Financial Literacy Content:

  • Define wants and needs
  • Introduce proper use of credit: knowing when to use credit, paying off bills each month or as quickly as possible, understanding interest
  • Introduce budgeting and financial goals

Discussion Questions:

  • What do you hope to do in the future?
  • How does money affect your (or Steve and Amy’s) plans?

Clip three. Arrested Development, Charity Drive (Heyitsadriann, 2011)

Lucille Bluth is an out-of-touch formerly wealthy woman who does not understand what basic items, such as a banana, cost. Her son, who lives a more frugal life, admonishes her for not participating in basic adult behaviors, like grocery shopping.

Financial Literacy Content

  • Explain budgeting concepts: knowing your monthly income and fixed costs, creating categories for needs and wants, knowing the costs of items you regularly buy
  • Explain strategies for reducing costs for wants: borrowing materials from the library, using free public transportation, attending free or inexpensive events on campus/in the community

Discussion Questions:

  • What are (your) needs?

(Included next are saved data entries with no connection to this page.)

/-- MMAS_OPERATION: the head of the core's drain queue, an MMAS, reads x and W and writes y (R310), row by row: a row whose page has to be walked
waits, those below it are done, so that W may take more pages than the TLB holds (R403). A fault of W names the lowest row that meets it, and
the elements of y below it are written (R163). A weight that an incomplete store writes reads as its slice holds it at the step (R167; DESIGN
CHOICE, assumption 67). -/
def execMmasOperation (core : Nat) (s : State) : Out :=
  match s.drainQ.find? fun o => decide (o.core = core) with
  | some o =>
    match o.kind, s.cset (setOf o.issuer) with
    | .mmas wa d ty d0 d1 x0 read, some c =>
      let w (i : Nat) : Word := d.getD i 0
      let es := matBits ty / 8
      let k := fld (w 1) 0 16 + 1
      let n := fld (w 1) 16 16 + 1
      let xoff := fld (w 0) 0 20
      let pitch := fld (w 2) 0 24 * 256
      let set := setOf o.issuer
      let gs := rangeGrans [(xoff, k * es)]
      if o.state.isStopped ∨ s.priorDone o.issuer o.id = false ∨ s.coreBusy core then .next s
      else if read = false then
        let who : LineRef := { o.issuer with line := 20 }
        if fld (w 0) 20 2 ≠ 0 ∧ (c.tileFull gs && s.tileTurn who set gs) = false then .next (s.listTile who set gs)
        else if c.badIn gs then .next (stopDrain (s.leaveTile who) o 0x14 ((gs.filter c.badGran.contains).foldl min (2 ^ 16) * 16) 0)
        else
          let s := if fld (w 0) 20 2 = 1 then (s.leaveTile who).updSet set fun c => gs.foldl CSet.setEmpty c else s.leaveTile who
          .next { s with drainQ := upd (fun q => decide (q.id = o.id)) (fun q =>
            { q with state := .started, kind := .mmas wa d ty d0 d1 (readBytes c.spad xoff (k * es)) true }) s.drainQ }
      else
        let user := match s.grid o.issuer.grid with | some g => !g.sup | none => true
        let r := s.wRange core o.part wa user ((mmasPages wa pitch (k * es) n).filter fun p => decide (o.n ≤ p.1)) o.base
        let pa := r.base.getD 0
        let lim := r.rows n
        let xa := x0.toArray
        let x := (List.range k).map (packed (matBits ty) xa)
        let rowAt (r : Nat) : Nat := pa + r * pitch
        let badRow (r : Nat) : Bool := (List.range ((k * es + 255) / 256)).any fun b => s.badRead (canon (rowAt r + b * 256)) (min 256 (k * es - b * 256))
        let todo := (List.range lim).filter fun r => decide (o.n ≤ r)
        let upTo := match todo.find? badRow with | some r => r | none => lim
        let outs := (todo.filter fun r => decide (r < upTo)).map fun r =>
          (r, mmasOut ty d0 d1 ((List.range k).map fun e => leNat ((List.range es).map fun i => readByte s.dev (canon (rowAt r + e * es + i)))) x)
        let wr := writeElems set 4 (outs.map fun p => (p.1, fld (w 3) 0 20 + 4 * p.1, p.2.z)) s
        let o := { o with base := r.base, flags := outs.foldl (fun fl p => fl ||| p.2.fl) o.flags }
        match wr.2, r with
        | some (e, off), _ => .next (stopDrain wr.1 o 0x0A off e)
        | none, r =>
          if upTo < lim then .next (stopDrain wr.1 o 0x14 (wa + upTo * pitch) upTo)
          else
            match r with
            | .fault cls va row _ => .next (stopDrain wr.1 o cls va row)
            | .miss va row _ =>
              let t := (wr.1.startWalk none (coreDie core) o.part false va false user).2
              .next { t with drainQ := upd (fun d => decide (d.id = o.id)) (fun _ => { o with n := max o.n row }) t.drainQ }
            | .ok _ => .next (endDrain wr.1 o o.flags)
    | _, _ => .next s
  | none => .next s

end Sys2Proof.Machine
end

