/-- A TAIL write: beyond the ring it leaves TAIL and stops the queue with code 8; the posted writes that the link delivered
before it bind the queue (R180, R386). -/
def QueueRegs.tailSet (q : QueueRegs) (v : Word) (postedG : Nat) (postedT : List TabRef) : QueueRegs :=
  if 2 ^ q.qsz < (v - q.head).toNat then q.stop 8 else { q with tail := v, tailG := postedG, tailT := postedT }

/-- A write of one ERR: the queue goes on with the next packet (R397). (DEDUCED, assumption 37.) -/
def QueueRegs.errClear (q : QueueRegs) : QueueRegs := { q with ctl := putBits (putBits q.ctl 16 1 0) 20 4 0 }

/-- A write of a queue register by a function: `pf` for the physical function, which alone writes QPART (R386). -/
def QueueRegs.set (q : QueueRegs) (pf : Bool) (off : Nat) (v : Word) (postedG : Nat) (postedT : List TabRef) : QueueRegs :=
  if off = 0x00 then (if q.qen then q else { q with qblo := v &&& 0xFFFFF000 })
  else if off = 0x04 then (if q.qen then q else { q with qbhi := v &&& 0x1FFFFFF })
  else if off = 0x08 then
    let c := q.ctl
    let c := if q.qen then c else
      putBits (putBits (putBits c 5 1 (fld v 5 1)) 6 1 (fld v 6 1)) 0 4 (if 4 ≤ fld v 0 4 then fld v 0 4 else fld c 0 4)
    let c := putBits (putBits c 4 1 (fld v 4 1)) 7 3 (fld v 7 3)
    let c := if pf then putBits c 10 3 (fld v 10 3) else c
    if bit v 16 then ({ q with ctl := c } : QueueRegs).errClear else { q with ctl := c }
  else if off = 0x10 then q.tailSet v postedG postedT
  else q

/-- TAIL_WRITE by the function of the partition that owns the queue. -/
def execTailWrite (q : Nat) (v : Word) (s : State) : Out :=
  let r := s.queue q
  .next (if q < 1024 ∧ s.functionUp r.qpart then s.setQueue q (r.tailSet v s.postedG s.postedT) else s)

def execErrClear (q : Nat) (s : State) : Out := .next (if q < 1024 ∧ s.functionUp (s.queue q).qpart then s.setQueue q (s.queue q).errClear else s)

/-- Whether the grid of a queue's last packet still has sets to place (BUSY, R386, R390). -/
def Grid.unplaced (g : Grid) : Bool :=
  match g.state with | .waiting | .dispatchable => decide (g.next < g.count) | _ => false

/-- The word at 0x14 of a queue: DEPW, TIMEW, BUSY, FULLG. -/
def State.queueStatus (s : State) (n : Nat) : Word :=
  let q := s.queue n
  let pkt := match q.sigPkt with
    | some p => some (p, q.sigDep)
    | none => ((s.grids.filter fun (g : Grid) => decide (g.queue = n) && decide (g.state = GridState.waiting)).map fun (g : Grid) => (g.pkt, g.depMet)).getLast?
  let start (p : Vector Word 32) : Nat := (p.getD 10 0).toNat + (p.getD 11 0).toNat * 2 ^ 32
  let depw := match pkt with | some (p, d) => decide (fld (p.getD 1 0) 13 2 ≠ 0) && !d | none => false
  let timew := match pkt with | some (p, _) => decide (s.time < start p) | none => false
  let busy := s.grids.any fun g => decide (g.queue = n) && g.unplaced
  let full := q.qen && !q.err && decide (q.head ≠ q.tail) &&
    decide (256 ≤ (s.grids.filter fun (g : Grid) => decide (g.state ≠ GridState.refused)).length)
  BitVec.ofNat 32 ((if depw then 1 else 0) + (if timew then 2 else 0) + (if busy then 4 else 0) + (if full then 8 else 0))

def State.queueRead (s : State) (n off : Nat) : Word :=
  let q := s.queue n
  if off = 0x00 then q.qblo else if off = 0x04 then q.qbhi else if off = 0x08 then q.ctl else if off = 0x0C then q.head
  else if off = 0x10 then q.tail else if off = 0x14 then s.queueStatus n else 0

/-! ### Partitions (R412, R413) -/

/-- Cores, ports and memory of two partitions overlap. -/
def Partition.clash (a b : Partition) : Bool :=
  ((List.range 5).any fun i => decide (a.cores.getD i 0 &&& b.cores.getD i 0 ≠ 0)) || decide (a.pport &&& b.pport ≠ 0) ||
  (a.ranges.any fun v => bit v 31 && decide (fld v 16 9 ≠ 0) && b.ranges.any fun w => bit w 31 && decide (fld w 16 9 ≠ 0) &&
    decide (fld v 0 9 < fld w 0 9 + fld w 16 9) && decide (fld w 0 9 < fld v 0 9 + fld v 16 9))

/-- A partition's resources overlap those of another enabled partition. -/
def State.clashes (s : State) (part : Nat) (p : Partition) : Bool :=
  (List.range 8).any fun q => decide (q ≠ part) && (s.part q).pen && p.clash (s.part q)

How much of your budget do you (or should someone) spend on them each month?
  • What are (your) wants? How much of your budget do you (or should someone) spend on them each month?
  • How do you stick to your goals for wants and needs, or how do you suggest people should stick to these goals?

Clip four. Sex and the City, Ring a Ding Ding (SATCclips, 2013)

Carrie needs money to buy her apartment and expects that Charlotte, her wealthy friend, will offer it to her. When Charlotte does not offer to help Carrie, citing Carrie’s financial irresponsibility, they get in a fight.

Financial Literacy Content:

  • Applying personal finance skills to manage money and save
  • Knowing your personal boundaries in terms of borrowing/lending
  • Everyone makes mistakes with money; we can learn from our mistakes

Discussion Questions:

  • If you are comfortable, share a time you made a mistake with money. What happened and how did you fix it?
  • If you aren’t comfortable sharing personally, do you know about someone who made a bad financial decision? What about Carrie and Charlotte’s fight?
    • Do you think they handled it well?
    • What would you do differently?

The session concluded with reflection questions: What did you learn today? How will you apply new financial literacy concepts in your daily life? Do you have more questions or concerns?

Throughout the session, discussion was lively between all 20 participants and included large and small-group conversations. People laughed at the clips and seemed to enjoy them. The author did not conduct formal assessment, but based on observation, everyone stayed on topic. Some included the clip examples in their discussions, such as the fight over money from Sex and the City. In their answers to the reflection questions, students discussed the basic concepts of budgeting and saving, and how they planned to apply them. People mentioned library collections they could make more use of, including our DVDs, audiobooks, board games, and New York Times bestsellers.

Conclusion

Humor helped open the door for important discussions about money. Money Matters was the first in what is now a series of financial literacy workshops open to the entire campus. Since February 2017, Penn State Harrisburg Library has offered two financial literacy programs per semester focused on building financial literacy skills in budgeting, saving, loan repayment, investing, and preparing financially for life after college. Humor is incorporated into these sessions too, through the use of personal finance memes. The seven workshops have reached over 100 students. The workshops are offered in partnership with local banks, government agencies, and other financial partners who bring additional expertise to share with students. Workshop audiences include international and domestic students, and the workshops incorporate more formal assessment that allows students to identify problem areas and request new program topics.